Оказавшись в избе, мужики увидели Михайло, который с важным видом располагался на лавке, а вокруг него, подперев подбородок руками, восседали самые опытные и уважаемые жители селища. Картина маслом, усмехнулся про себя Марсель, здесь письмо турецкому султану сочиняется, не меньше.
– Здорово. – Он поприветствовал присутствующих и обратился к хозяину: – Что нового, Михайло? Вижу, дело важное.

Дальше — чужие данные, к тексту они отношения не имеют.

-- ==== Sys2Proof/Machine/OpRecords.lean ====
section
/-!
DEFINITION. The operation records of a running unit (R183 to R191, R285, R370, R439): which record may start, what each does to the run
of its request, and how it completes. A row of the command table names the request slot, the run, the core and the record. A
record that may not start now leaves the package as it is.
-/

namespace Sys2Proof.Machine

/-! ### A record and its run -/

/-- A record with the request, unit and run it belongs to. -/
structure RecCtx where
  req : Request
  unit : UnitCtx
  run : RunCtx
  model : Model
  word : BitVec 256

/-- The record's wait, if it has one, is satisfied (R171, R189). -/
def recWaitMet (w : BitVec 256) (r : RunCtx) : Bool :=
  !recWaitEn w
    || decide (0 ≤ (BitVec.ofNat 32 (sgetD r.sync (recWaitSync w) 0) - BitVec.ofNat 32 (recWaitTarget w)).toInt)

/-- A core runs a launch of the record (R190: a launch runs whole on one core). -/
def recLaunched (s : State) (r : RecRef) : Bool :=
  s.cores.any (fun c =>
    match c.2.launch with
    | some l => l.slot == r.slot && l.run == r.run && l.recIdx == r.index
    | none => false)

/-- The pass whose tile a core's queue gives next: that of its oldest slot, or of the tile that the array offers first (R165). -/
def nextOwner (c : Core) : Option (Nat × Nat × Nat) :=
  match (sgetD c.queue c.readAt {}).tile with
  | some t => t.owner
  | none => c.outTiles.head?.bind OutTile.owner


/-- Every earlier record that a record depends on has been started, and every record that its own wait is for has completed (R189). Counts go on
over the strokes of a stage, so that a wait alone does not say so. -/
def recOrdered (s : State) (r : RecRef) (c : RecCtx) : Bool :=
  let m := c.model
  let recs := listRecords m c.unit.bind.list
  let own := if recWaitEn c.word then [(recWaitSync c.word, some (recWaitTarget c.word))] else []
  recs.all (fun x =>
    c.run.done.contains x
      || (!waitsOn m recs own r.index x && (decide (r.index ≤ x) || recLaunched s { r with index := x } || !waitsFor m recs r.index x)))

/-- The record may start: its request is in the stroke, the list of the unit holds it, it has not run, every record it depends on has, its wait is
satisfied, and the pass that a VECTOR_Q drains has run on the same core (R165, R167, R189). -/
def recReady (s : State) (r : RecRef) (c : RecCtx) : Bool :=
  c.req.st == .running && (listRecords c.model c.unit.bind.list).contains r.index && !c.run.done.contains r.index
    && recOrdered s r c && recWaitMet c.word c.run && !recLaunched s r
    && (recOp c.word != 0x21 || nextOwner (coreOf s r.core) == some (r.slot, r.run, boundRecord c.model r.index))

/-- The record that a reference names, where it has operation op and may start. -/
def recCtx (s : State) (r : RecRef) (op : Nat) : Option RecCtx :=
  match slotOf s r.slot with
  | none => none
  | some q =>
    match unitRun q r.run with
    | none => none
    | some u =>
      let m := modelByOid s u.1.model
      let c : RecCtx := ⟨q, u.1, u.2, m, recOf m r.index⟩
      if recOp c.word = op ∧ recReady s r c = true then some c else none

/-- The run in the slot, replaced, and the sync objects that stand for its numbers with it. -/
def putRun (r : RecRef) (run : RunCtx) (s : State) : State :=
  match slotOf s r.slot with
  | some q =>
    mirrorSyncs r.slot r.run run.sync (setSlot s r.slot (setUnitRun q r.run run))
  | none => s

/-- The count of a sync number goes up (R189, modulo 2^32). -/
def signalRun (w : BitVec 256) (r : RunCtx) : RunCtx :=
  if recSignalEn w then { r with sync := sset r.sync (recSignalSync w) ((sgetD r.sync (recSignalSync w) 0 + 1) % 2 ^ 32) } else r

/-- The first output word of a record that has written descriptors (R515). -/
def firstOutput (c : RecCtx) (run : RunCtx) : Nat :=
  match recWrites c.word with
  | [] => 0
  | n :: _ => elemCode c.model run n [0, 0, 0, 0, 0, 0] % 2 ^ 32

/-- The row that ROUTE's element for a row names, as descriptor field at byte at_ gives ROUTE (R186, R188). -/
def routeAt (m : Model) (r : RunCtx) (w : BitVec 256) (at_ row : Nat) : Int :=
  let n := recAt w at_ 2
  let ix := if (descOf m n).rank = 1 then [row, 0, 0, 0, 0, 0] else [0, row, 0, 0, 0, 0]
  elemInt 9 (elemCode m r n ix)

/-- The expert that ROUTE names for a row (R186). -/
def routeOf (m : Model) (r : RunCtx) (w : BitVec 256) (row : Nat) : Int := routeAt m r w 16 row

/-- The rows that a ROUTE descriptor has. -/
def routeRows (m : Model) (n : Nat) : Nat := if (descOf m n).rank = 1 then (descOf m n).e 0 else (descOf m n).e 1

/-- The WEIGHT and PARAM tensors whose content a record uses, each with the row that uses it, 0 where every row does. -/
def weightReads (c : RecCtx) : List (Nat × Nat) :=
  let w := c.word
  let ns :=
    if recOp w = 0x32 then []
    else if recOp w = 0x12 then
      (List.range (routeRows c.model (recAt w 16 2))).filterMap (fun i =>
        let x := routeOf c.model c.run w i
        if 0 ≤ x ∧ x < recAt w 18 2 then some (if 1 ≤ i ∧ i ≤ c.run.k then i else 0, recAt w 10 2 + x.toNat) else none)
    else (recReads w).map (fun n => (0, n))
  (ns.filter (fun x => decide ((descOf c.model x.2).cls ≤ 1))).dedup

/-- Poison in the content of a tensor, by its space and address. -/
def descPoison (s : State) (m : Model) (n : Nat) : Option (Nat × Nat) :=
  match descPlace m n, m.descs[n]? with
  | some x, some d => (rangePoison s x.1 x.2 (descBytes d)).map (placeOf s x.1)
  | _, _ => none

/-- The tiles of a FAR tensor, and of the scale tensor that goes with an MX one, come up into the near copy of its region (R188, R335). -/
def touchDesc (m : Model) (s : State) (n : Nat) : State :=
  match descPlace m n, m.descs[n]? with
  | some x, some d => if d.isFar then (regionRead s x.1 x.2 (descBytes d)).2 else s
  | _, _ => s

/-- A record of speculative work: one of a draft run, or one over rows of which some are drafts (R62, R67, R544). -/
def specRecord (c : RecCtx) : Bool := c.unit.spec || decide (0 < c.run.k)

/-- A record completes: the FAR tensors it used are in near memory, poison in what it used stays with its row (R353), it signals, and it
leaves an OPERATION trace record, with no operand values when it is speculative (R67, R515). -/
def completeRecord (r : RecRef) (c : RecCtx) (run0 : RunCtx) (s : State) : State :=
  let reads := weightReads c
  let bad := reads.filterMap (fun x => (descPoison s c.model x.2).map (fun a => (x.1, a)))
  let run := signalRun c.word { run0 with
    done := run0.done ++ [r.index], ran := run0.ran ++ [(r.index, r.core)], poisoned := run0.poisoned ++ bad }
  let s1 := reads.foldl (fun t x => touchDesc c.model t x.2) s
  let spec := specRecord c
  let t := traceOf s1 2 c.req.tag (r.index + c.model.handle * 2 ^ 32) (if spec then 0 else firstOutput c run)
  traceWrite { t with spec := spec, unit := r.core } (putRun r run s1)

/-- The meaning of a record's row. -/
def recordRun (op : Nat) (body : RecRef → RecCtx → State → State) (r : RecRef) (s : State) : Host.Outcome State Fault Refusal :=
  if isCore s r.core then
    match recCtx s r op with
    | some c => finish s (body r c s)
    | none => finish s s
  else .refused .illFormed

/-- A record whose whole effect is on its run. -/
def runBody (f : RecCtx → RunCtx) (r : RecRef) (c : RecCtx) (s : State) : State := completeRecord r c (f c) s

/-! ### Rows of tensors -/

/-- An element as an output value: integers and token ids exact, other formats widened to FP32 (R542). -/
def elemOut (m : Model) (r : RunCtx) (n : Nat) (ix : List Nat) : OutVal × Nat :=
  let d := descOf m n
  if isIntFormat d.fmt || d.fmt == 12 then (.int (elemInt d.fmt (elemCode m r n ix)), 0)
  else
    let x := elemFp32 m r n ix
    (.real x.1, x.2)

/-- A row along dimension 0 as output values, with the flags of widening it. -/
def rowOut (m : Model) (r : RunCtx) (n : Nat) (ix : List Nat) : List OutVal × Nat :=
  let xs := (List.range ((descOf m n).e 0)).map (fun i => elemOut m r n (ix.set 0 i))
  (xs.map Prod.fst, flagsOf (xs.map Prod.snd))

/-- The flags of widening an MX tensor that is read whole, row by row (R542). -/
def raiseWiden (m : Model) (r : RunCtx) (fault : Bool) (n : Nat) : RunCtx :=
  let d := descOf m n
  if isMx d.fmt then (outerIndices d).foldl (fun r ix => raiseRow r fault (tokenRow m r n (ixAt ix 1)) (rowOut m r n ix).2) r else r

/-- The rows of a tensor that are streamed: of a re-rank pair only the groups of 64 with a position below its VALID_LEN (R260). -/
def streamedRows (m : Model) (r : RunCtx) (n : Nat) : Nat :=
  let e := (descOf m n).e 1
  if r.seqLen ≠ 0 ∧ e = r.seqLen then min e r.streamed else e

/-- A row of one tensor as codes for a row of another: the codes themselves where both have one format that is not MX, else converted. -/
def copyRow (m : Model) (r : RunCtx) (src : Nat) (six : List Nat) (dst : Nat) (dix : List Nat) : List (Nat × List Nat × Nat) × Nat :=
  let fmt := (descOf m src).fmt
  if fmt = (descOf m dst).fmt ∧ isMx fmt = false then
    ((List.range (min ((descOf m src).e 0) ((descOf m dst).e 0))).map (fun i => (dst, dix.set 0 i, elemCode m r src (six.set 0 i))), 0)
  else
    let v := rowOut m r src six
    let w := rowCodes m dst dix v.1
    (w.1, flagOr v.2 w.2)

– Ох и не говори, – тяжело вздохнул староста, приглашая гостей присесть. – Как снег на голову этот грек свалился.
– Кто таков?
– Да кто его разберет. Вчера дружинник от самого князя прискакал, говорит, мол, делай что хочешь, а чтобы посланник этот доволен остался.
– А что ж он в Витачове не переночует? Там вроде и условия получше, да и стены как-никак имеются.
– Все это так, но ты же знаешь тамошнего воеводу. Самодур знатный. К тому же очень нетерпим ко всяким иноверцам.
– А грек этот?..
– Он самый и есть. Дружинник тот мне по секрету сказал, что он нашего князя будет склонять в свою веру. А ты Владимира знаешь – он в последнее время сам не свой, все старается выше головы прыгнуть и всех под себя подмять.
– Не слышал.
– Ну, как же. Истуканов понаставил в Киеве. Перун теперь у него главный самый. Голова серебряная, а усы – из чистого золота. Я сам не видел, но люди так рассказывают. Я против Перуна, конечно, ничего не имею – он бог сильный, уважаемый, но нехорошо его выше самого Рода ставить. Только это между нами.
– Да, конечно… Постой. Так Владимир, говоришь, реформу провел? А какой у нас нынче год?
– Да вроде вчера еще был…
– Да, знаю, шесть тысяч четыреста девяносто шестой. Значит…
Прикинув в уме разницу, он присвистнул:
– Эге, брат, да у нас здесь намечается кое-что интересное.
– Что? – насторожился Михайло.
– Да так, – неопределенно махнул рукой Марсель. – На твоем месте я бы не стал сильно беспокоиться о том, угодишь ли ты страннику этому или нет. У него совсем другие цели и задачи. Обеспечь ему хороший стол и мягкую постель, этого будет вполне достаточно.
– А беседы?
– Ну а беседы – это уже мое дело. Когда, говоришь, прибудет твой грек?
– На закате обещался.
– Кириллом зовут?
– Кажется, так. А ты откуда знаешь?
– Это совершенно не важно. – Историк улыбнулся хозяину и поднялся. – Я пойду, нужно успеть в порядок себя привести. Зайду к тебе вечером, так уж и быть. Побалакаем с гостем дорогим.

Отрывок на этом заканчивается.